How does then one stay out of DOJ's crosshair ? There are two clear routes. One - don't work at a company where FDCA violations could conceivably occur or are occurring ! The second is the obvious and achievable - implement stronger compliance programs.(its not that difficult to establish programs and procedures that ensure external communications are not false, misleading or fraudulent)
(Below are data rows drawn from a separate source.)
/-- COMMIT_CANCEL: the poster or function 0 cancels a pending commit that is not due. A cancel with GO that names a pending commit, not due in this tick, by its poster or by function 0 ends it with outcome CANCELLED and it is pending no longer; where no pending commit has the ID, or it is due, or another master writes, nothing changes. (04_timed_commits.md R76) -/
def Obligations.CancelFreesTheCommit : Prop :=
  ∀ (m : Master) (p : Fin 36) (value : Word) (s : State), admits s.dev m (TCM_POST_CANCEL p).ofs = true → value.getLsbD 31 = true →
    (∀ c : Commit, s.dev.commits.find? (fun c => c.id == getBits value 15 0) = some c → (m = 0 ∨ posterMaster c.poster = m) →
        isDue s.dev c = false →
        exec (.commitCancel m p value) s = .next (s.withDev (finishCommit s.dev c outCancelled 15))
          ∧ ∀ e ∈ (finishCommit s.dev c outCancelled 15).commits, e.id ≠ c.id)
      ∧ (s.dev.commits.find? (fun c => c.id == getBits value 15 0) = none → exec (.commitCancel m p value) s = .next s)
      ∧ (∀ c : Commit, s.dev.commits.find? (fun c => c.id == getBits value 15 0) = some c →
          (isDue s.dev c = true ∨ (m ≠ 0 ∧ posterMaster c.poster ≠ m)) → exec (.commitCancel m p value) s = .next s)

/-- COMMIT_DUE: an unpowered or a refusing unit keeps every unit from applying. Where a commit is due in this tick, the Saddle's evaluation of the tick comes first, and then the commit that is next is settled. If a named unit has no power the outcome is UNPOWERED with the lowest such bit and nothing else is done. If a unit refuses, every refusing unit reports and the outcome is REFUSED with the lowest such bit. Otherwise every named unit applies its words, and the outcome is APPLIED, LATE or STEPPED. In the first two cases no applied word changes by the commit's own words. With no commit due nothing changes. (04_timed_commits.md R74) -/
def Obligations.CommitAppliesWhollyOrNotAtAll : Prop :=
  ∀ s : State,
    (s.dev.commits.any (isDue s.dev) = false → exec .commitDue s = .next s)
      ∧ ∀ (e : Dev) (c : Commit), s.dev.commits.any (isDue s.dev) = true → e = evaluateTick s.dev → nextDue e = some c →
        (∀ b : Nat, (unitBits c.units).find? (fun b => leafPower e (commitUnit b) != 2) = some b →
            exec .commitDue s = .next (s.withDev (finishCommit e c outUnpowered b))
              ∧ (finishCommit e c outUnpowered b).applied = e.applied)
          ∧ ((unitBits c.units).find? (fun b => leafPower e (commitUnit b) != 2) = none →
            (∀ (b : Nat) (l : List Nat), (unitBits c.units).filter (unitRefuses e c) = b :: l →
              exec .commitDue s = .next (s.withDev (finishCommit (forEach (b :: l) (reportRefusal c) e) c outRefused b)))
            ∧ ((unitBits c.units).filter (unitRefuses e c) = [] →
              exec .commitDue s
                = .next (s.withDev (forEach (unitBits c.units) (applyUnit c) (finishCommit e c (appliedOutcome c) 15)))))

/-- Every final outcome writes one log entry and frees the commit. Ending a commit removes it from the pending ones, writes the log entry at index LOG_SEQ mod 64 with its ID, poster, outcome, units and device time, and increments TCM_LOG_SEQ. (04_timed_commits.md R77, R78) -/
def Obligations.OutcomeIsRecorded : Prop :=
  ∀ (d : Dev) (c : Commit) (o b : Nat), o < 16 →
    (finishCommit d c o b).commits = d.commits.filter (fun e => e.id != c.id)
      ∧ sget ⟨0, 0, 0, 0, 0, 0, 0⟩ (finishCommit d c o b).commitLog (rdn d TCM_LOG_SEQ % 64)
        = { id := c.id, poster := posterMaster c.poster, outcome := o, unitBit := b, units := c.units,
            sec := d.clock.sec.toNat % 0x100000000, ns := d.clock.ns.val }
      ∧ rd (finishCommit d c o b) TCM_LOG_SEQ = BitVec.ofNat 32 (rdn d TCM_LOG_SEQ + 1)

/-- COMMIT_FRAME_TIMEOUT: a frame-anchored commit ends with FRAME. The first frame-anchored commit whose frame was passed over, or that has waited 1 s since the later of its post and its line's last D0 FAW stamp, ends with outcome FRAME; with none such nothing changes. (04_timed_commits.md R73) -/
def Obligations.FrameCommitTimesOut : Prop :=
  ∀ s : State,
    (∀ c : Commit, s.dev.commits.find? (frameOver s.dev) = some c →
        exec .commitFrameTimeout s = .next (s.withDev (finishCommit s.dev c outFrame 15)))
      ∧ (s.dev.commits.find? (frameOver s.dev) = none → exec .commitFrameTimeout s = .next s)

/-- MOD_PRESENT, MOD_ABSENT, MOD_RESET_RELEASE, MOD_INIT_DONE and MOD_RECHECK walk a module through its bring-up. An absent module that shows presence is reset; the release comes RST_MS later and the identity read INIT_MS after it, or UNDECLARED where nothing is declared; with the transmit-lane domain off it is UNPOWERED instead. A module that goes absent is ABSENT at once, whatever its state; once RECHECK_S have passed the identity is read again in the same state. PRES shows the pin. (05_line_lanes_and_modules.md R88, R89, R90, R91, R92) -/
def Obligations.ModuleBringUp : Prop :=
  ∀ (x : Line) (s : State),
    (∀ held : Bool, modState s.dev x = modAbsentSt → ∃ d : Dev, exec (.modPresent x held) s = .next (s.withDev d)
        ∧ flag d (LLx_STATUS_PRES x.ix) = true
        ∧ (domainOn s.dev (txDomain x) = false → modState d x = modUnpowered)
        ∧ (domainOn s.dev (txDomain x) = true → held = false → modState d x = modAbsentSt)
        ∧ (domainOn s.dev (txDomain x) = true → held = true → modState d x = modResetting ∧ (d.lineHw.get x).modReset = true
            ∧ timerRuns d (.modReset x) = true))
      ∧ (∃ d : Dev, exec (.modAbsent x) s = .next (s.withDev d)
          ∧ flag d (LLx_STATUS_PRES x.ix) = false ∧ (d.lineHw.get x).checking = false ∧ modState d x = modAbsentSt)
      ∧ (modState s.dev x = modResetting → timerOver s.dev (.modReset x) = true →
          ∃ d : Dev, exec (.modResetRelease x) s = .next (s.withDev d) ∧ modState d x = modInitWait
            ∧ (d.lineHw.get x).modReset = false)
      ∧ (modState s.dev x = modInitWait → timerOver s.dev (.modInit x) = true →
          ∃ d : Dev, exec (.modInitDone x) s = .next (s.withDev d)
            ∧ modState d x = (if declared s.dev x then modChecking else modUndeclared)
            ∧ (declared s.dev x = true → (d.lineHw.get x).checking = true))
      ∧ (modState s.dev x = modReady → timerOver s.dev (.modRecheck x) = true →
          exec (.modRecheck x) s = .next (s.withDev (startCheck s.dev x)) ∧ modState (startCheck s.dev x) x = modReady)

/-- MOD_CHECK_DONE and MOD_BUS_TIMEOUT end an identity check. The identity read ends the check: the module is READY exactly if every masked byte of the range matches, else MISMATCH. A failed transaction is retried up to three times; the failure after the third ends the check in BUS_FAIL. With no check in progress nothing is done. (05_line_lanes_and_modules.md R88, R89, R90) -/
def Obligations.ModuleIdentity : Prop :=
  ∀ (x : Line) (s : State) (bytes : List Byte) (page : Bool),
    ((s.dev.lineHw.get x).checking = true →
        (∃ d : Dev, exec (.modCheckDone x bytes) s = .next (s.withDev d)
          ∧ modState d x = (if idMatches s.dev x bytes then modReady else modMismatch) ∧ (d.lineHw.get x).checking = false)
        ∧ ((s.dev.lineHw.get x).tryRead < 3 → page = false →
          ∃ d : Dev, exec (.modBusTimeout x page) s = .next (s.withDev d) ∧ modState d x = modState s.dev x
            ∧ (d.lineHw.get x).tryRead = (s.dev.lineHw.get x).tryRead + 1)
        ∧ (3 ≤ (s.dev.lineHw.get x).tryRead → page = false →
          ∃ d : Dev, exec (.modBusTimeout x page) s = .next (s.withDev d) ∧ modState d x = modBusFail
            ∧ (d.lineHw.get x).checking = false))
      ∧ ((s.dev.lineHw.get x).checking = false →
        exec (.modCheckDone x bytes) s = .next (s.withDev s.dev)
          ∧ exec (.modBusTimeout x page) s = .next (s.withDev s.dev))

/-- MOD_CHECK, MOD_DECLARE, MOD_XFER and MOD_XFER_DONE. Admitted writes of the identity register store it and then check, or leave checking, as DECLARED and CHECK say. GO with no transfer pending starts a host transfer, which ends at once with ERR in ABSENT and UNPOWERED; a read transfer that ends well delivers its byte with DONE, a failed one sets ERR. (05_line_lanes_and_modules.md R91, R93) -/
def Obligations.ModuleRegisterWrites : Prop :=
  ∀ (m : Master) (x : Line) (value : Word) (s : State),
    (admits s.dev m (LLx_MOD_ID_CFG x.ix).ofs = true →
        exec (.modCheck m x value) s = .next (s.withDev (modIdWritten
            (storeAt s.dev m (LLx_MOD_ID_CFG x.ix).ofs (value ||| 0x40000000)) x (declared s.dev x) true))
          ∧ exec (.modDeclare m x value) s = .next (s.withDev (modIdWritten
            (storeAt s.dev m (LLx_MOD_ID_CFG x.ix).ofs (value &&& 0xBFFFFFFF)) x (declared s.dev x) false)))
      ∧ (admits s.dev m (LLx_MOD_XFER x.ix).ofs = true → value.getLsbD 31 = true → (s.dev.lineHw.get x).xfer = none →
        ∃ d : Dev, exec (.modXfer m x value) s = .next (s.withDev d)
          ∧ ((modState s.dev x = modAbsentSt ∨ modState s.dev x = modUnpowered) →
              flag d (LLx_MOD_XFER_ERR x.ix) = true ∧ flag d (LLx_MOD_XFER_DONE x.ix) = true ∧ (d.lineHw.get x).xfer = none)
          ∧ (modState s.dev x ≠ modAbsentSt → modState s.dev x ≠ modUnpowered → (d.lineHw.get x).xfer.isSome = true))
      ∧ ∀ (q : ModXfer) (data : Byte), (s.dev.lineHw.get x).xfer = some q → (s.dev.lineHw.get x).checking = false →
        (∃ d : Dev, exec (.modXferDone x true data) s = .next (s.withDev d) ∧ flag d (LLx_MOD_XFER_ERR x.ix) = true
            ∧ (d.lineHw.get x).xfer = none)
          ∧ (q.write = false → ∃ d : Dev, exec (.modXferDone x false data) s = .next (s.withDev d)
            ∧ flag d (LLx_MOD_XFER_DONE x.ix) = true ∧ fld d (LLx_MOD_XFER_DATA x.ix) = data.toNat ∧ (d.lineHw.get x).xfer = none)

/-- SIGNAL_CHANGE and CDR_LOCK_CHANGE show in the lane's status, and 0 while the lane has no power. SIGNAL and CDR_LOCK of a powered receive lane take the level given; those of an unpowered lane read 0. Only the lane's status word changes. A lane that near-end loopback has taken from its pins sees neither. (05_line_lanes_and_modules.md R81, R84, R85) -/
def Obligations.LaneIndications : Prop :=
  ∀ (x : Line) (r : Fin 8) (b : Bool) (s : State),
    (looped s.dev x r = true → exec (.signalChange x r b) s = .next s ∧ exec (.cdrLockChange x r b) s = .next s)
    ∧ (looped s.dev x r = false → (∃ d : Dev, exec (.signalChange x r b) s = .next (s.withDev d)
        ∧ flag d (LLx_RXr_STATUS_SIGNAL x.ix r) = (b && domainOn s.dev (rxDomain x r))
        ∧ flag d (LLx_RXr_STATUS_CDR_LOCK x.ix r) = flag s.dev (LLx_RXr_STATUS_CDR_LOCK x.ix r)
        ∧ sameRegsBut [(LLx_RXr_STATUS x.ix r).ofs] s.dev d ∧ d.applied = s.dev.applied)
      ∧ ∃ d : Dev, exec (.cdrLockChange x r b) s = .next (s.withDev d)
        ∧ flag d (LLx_RXr_STATUS_CDR_LOCK x.ix r) = (b && domainOn s.dev (rxDomain x r))
        ∧ flag d (LLx_RXr_STATUS_SIGNAL x.ix r) = flag s.dev (LLx_RXr_STATUS_SIGNAL x.ix r)
        ∧ sameRegsBut [(LLx_RXr_STATUS x.ix r).ofs] s.dev d ∧ d.applied = s.dev.applied)

/-- PRBS_LOCK, PRBS_LOSS, CHECKER_CLR, INJ_SINGLE, INJ_BURST and LOOPBACK_TEST_BURST. A running checker of a lane that receives locks; a locked one counts the errors reported to it, with saturation at 2^48 − 1, and loses lock where its interval then has 64 or more. A write with CLR zeroes both counters. An injection is taken only where none is in progress on the lane. Levels received with the settings they were sent with, GRAY, PRECODE and INV, give the bits sent. In near-end loopback a test burst goes through the four looped lanes, whose CDR_LOCK lasts no longer than the burst; outside it nothing happens. (05_line_lanes_and_modules.md R98, R101, R102, 12_server_lanes.md) -/
def Obligations.PatternCheckers : Prop :=
  (∀ (r : RxLane) (s : State), chkOn s.dev r = true → laneReceives s.dev r = true → inTestBursts s.dev r = false →
      flag s.dev (lockFld r) = false → ∃ t : State, exec (.prbsLock r) s = .next t ∧ t.mem = s.mem ∧ chkLocked t.dev r = true
        ∧ sameRegsBut [(lockFld r).reg.ofs] s.dev t.dev)
    ∧ (∀ (r : RxLane) (errs : Nat) (s : State), chkLocked s.dev r = true → laneReceives s.dev r = true →
      inTestBursts s.dev r = false → errs ≤ 1024 →
      (64 ≤ (chkHw s.dev r).errs + errs →
        exec (.prbsLoss r errs) s = .next (s.withDev (raisePrbsLoss (resetChk (countErrs s.dev r errs) r) r)))
      ∧ ((chkHw s.dev r).errs + errs < 64 → ∃ t : State, exec (.prbsLoss r errs) s = .next t ∧ t.mem = s.mem
        ∧ chkLocked t.dev r = true ∧ (chkHw t.dev r).errs = (chkHw s.dev r).errs + errs
        ∧ rdPair t.dev (errRegs r).1 (errRegs r).2 = min (rdPair s.dev (errRegs r).1 (errRegs r).2 + errs) countTop))
    ∧ (∀ (gray precode inv : Bool) (bits : List Bool), bits.length % 2 = 0 →
      receiveBits gray precode 0 (turnLevels inv (turnLevels inv (sendLevels gray precode bits))) = bits)
    ∧ (∀ (m : Master) (r : RxLane) (value : Word) (s : State), admits s.dev m (chkReg r).ofs = true →
      ∃ t : State, exec (.checkerClr m r value) s = .next t ∧ t.mem = s.mem
        ∧ rdPair t.dev (errRegs r).1 (errRegs r).2 = 0 ∧ rdPair t.dev (bitRegs r).1 (bitRegs r).2 = 0)
    ∧ (∀ (m : Master) (t : TxLane) (value : Word) (s : State), admits s.dev m (genReg t).ofs = true →
      exec (.injSingle m (.gen t) value) s = .next (s.withDev (genWrite m t (value ||| 0x40000000) s.dev))
        ∧ exec (.injBurst m (.gen t) value) s = .next (s.withDev (genWrite m t ((value ||| 0x20000000) &&& 0xBFFFFFFF) s.dev))
        ∧ (sget 0 s.dev.injTx (txKey t) ≠ 0 → sget 0 (genWrite m t value s.dev).injTx (txKey t) = sget 0 s.dev.injTx (txKey t))
        ∧ (sget 0 s.dev.injTx (txKey t) = 0 → value.getLsbD 30 = true → sget 0 (genWrite m t value s.dev).injTx (txKey t) = 1))
    ∧ (∀ (m : Master) (r : RxLane) (value : Word) (s : State), admits s.dev m (chkReg r).ofs = true →
      sget 0 s.dev.injRx (rxKey r) = 0 → value.getLsbD 31 = false →
      exec (.injSingle m (.chk r) value) s = .next (s.withDev (chkWrite m r (value ||| 0x40000000) s.dev))
        ∧ sget 0 (chkWrite m r (value ||| 0x40000000) s.dev).injRx (rxKey r) = 1)
    ∧ ∀ (x : Line) (s : State),
      (fld s.dev (LLx_CTL_TEST_MODE x.ix) ≠ 1 → exec (.loopbackTestBurst x) s = .next s)
        ∧ (fld s.dev (LLx_CTL_TEST_MODE x.ix) = 1 →
          ∃ t : State, exec (.loopbackTestBurst x) s = .next t ∧ t.mem = s.mem
            ∧ t.dev = forEach (List.finRange 4) (loopLane x) s.dev ∧ ∀ k : Fin 4, domainOn s.dev (rxLowDomain x) = true →
              flag t.dev (LLx_RXr_STATUS_CDR_LOCK x.ix k) = false
              ∧ flag t.dev (LLx_RXr_STATUS_SIGNAL x.ix k) = domainOn s.dev (txDomain x))
        ∧ ∀ (r : Fin 8) (levels : List Nat) (word : Nat), chkOn s.dev (.line x r) = true →
          word = rdPair s.dev (LLx_RXr_PAT_LO x.ix r) (LLx_RXr_PAT_HI x.ix r) →
          checkBurst s.dev x r levels = showSeen { s.dev with injRx := sput 0 s.dev.injRx (rxKey (.line x r)) 0 } (.line x r)
            ((invertFirst (sget 0 s.dev.injRx (rxKey (.line x r))) (testBits s.dev x r levels)).foldl
              (checkBit (min (getBits (rd s.dev (chkReg (.line x r))) 2 0) 3) word) (seenBy s.dev (.line x r)))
How could CEOs protect themselves from being hauled into prison in future for a crime they never knew about or intended ? For an act to labelled as crime and the actor as criminal, there needs to be at least two elements:1. A wrongdoing and 2. the intent to commit that wrongdoing. The Food, Drug and Cosmetics Act FDCA is silent on the second element - to be found guilty of a crime, a wrong doing shall suffice - intent not necessary. Awareness that the letter of law lacks the intent element may assist CEOs in instituting necessary governance and potentially prevent or reduce criminal liability.

As long as the FDCA statute does not get amended to accommodate mens rea, the only other hope is to overturn the precedent Parks decision ( if convicted, do appeal to SCOTUS). The Supreme Court reiterated the Responsible Corporate Officer doctrine in U.S. v. Park (1975). The Park Court expressly ruled that a criminal conviction based on strict-liability was not unconstitutional.

Present day CEOs may wish that bad egg CEO's appeal had gone through. That the Supreme Court denied certiorari to Decoster should send a message to the CEOs - Park Doctrine is the law of the land. The Board and executives must understand that despite explicit mens rea clause in the text - intent is not needed , harm caused sufficient to nail wrongdoer.

Past efforts to reform federal mens rea did not go anywhere. It is unlikely that feds would want to lose their grip on corporate wrongdoing - don't expect federal mens rea reform. Current laws,case laws, precedents and DOJ stance does not favor the "morally innocent". Wrongdoer CEO unlikely to be acquitted even if morally innocent - whether gloves fit or, not fit, CEO will be convicted. 

Reference(s)

[1] Criminal case Number 1:20-CR-24, USA v. Thaxter https://www.dhirubhai.net/posts/activity-6727797670104055808-5cN5

[2]https://en.wikipedia.org/wiki/United_States_v._Park

Disclosure: Author is not affiliated with any party,the government or bad egg. As recent as 2H2020, author did conduct internal audit of FDA regulated firm and is readily familiar with FDCA compliance procedures. This article does not represent any work performed for my past or present employers. Article does not constitute legal,medical or investment advice.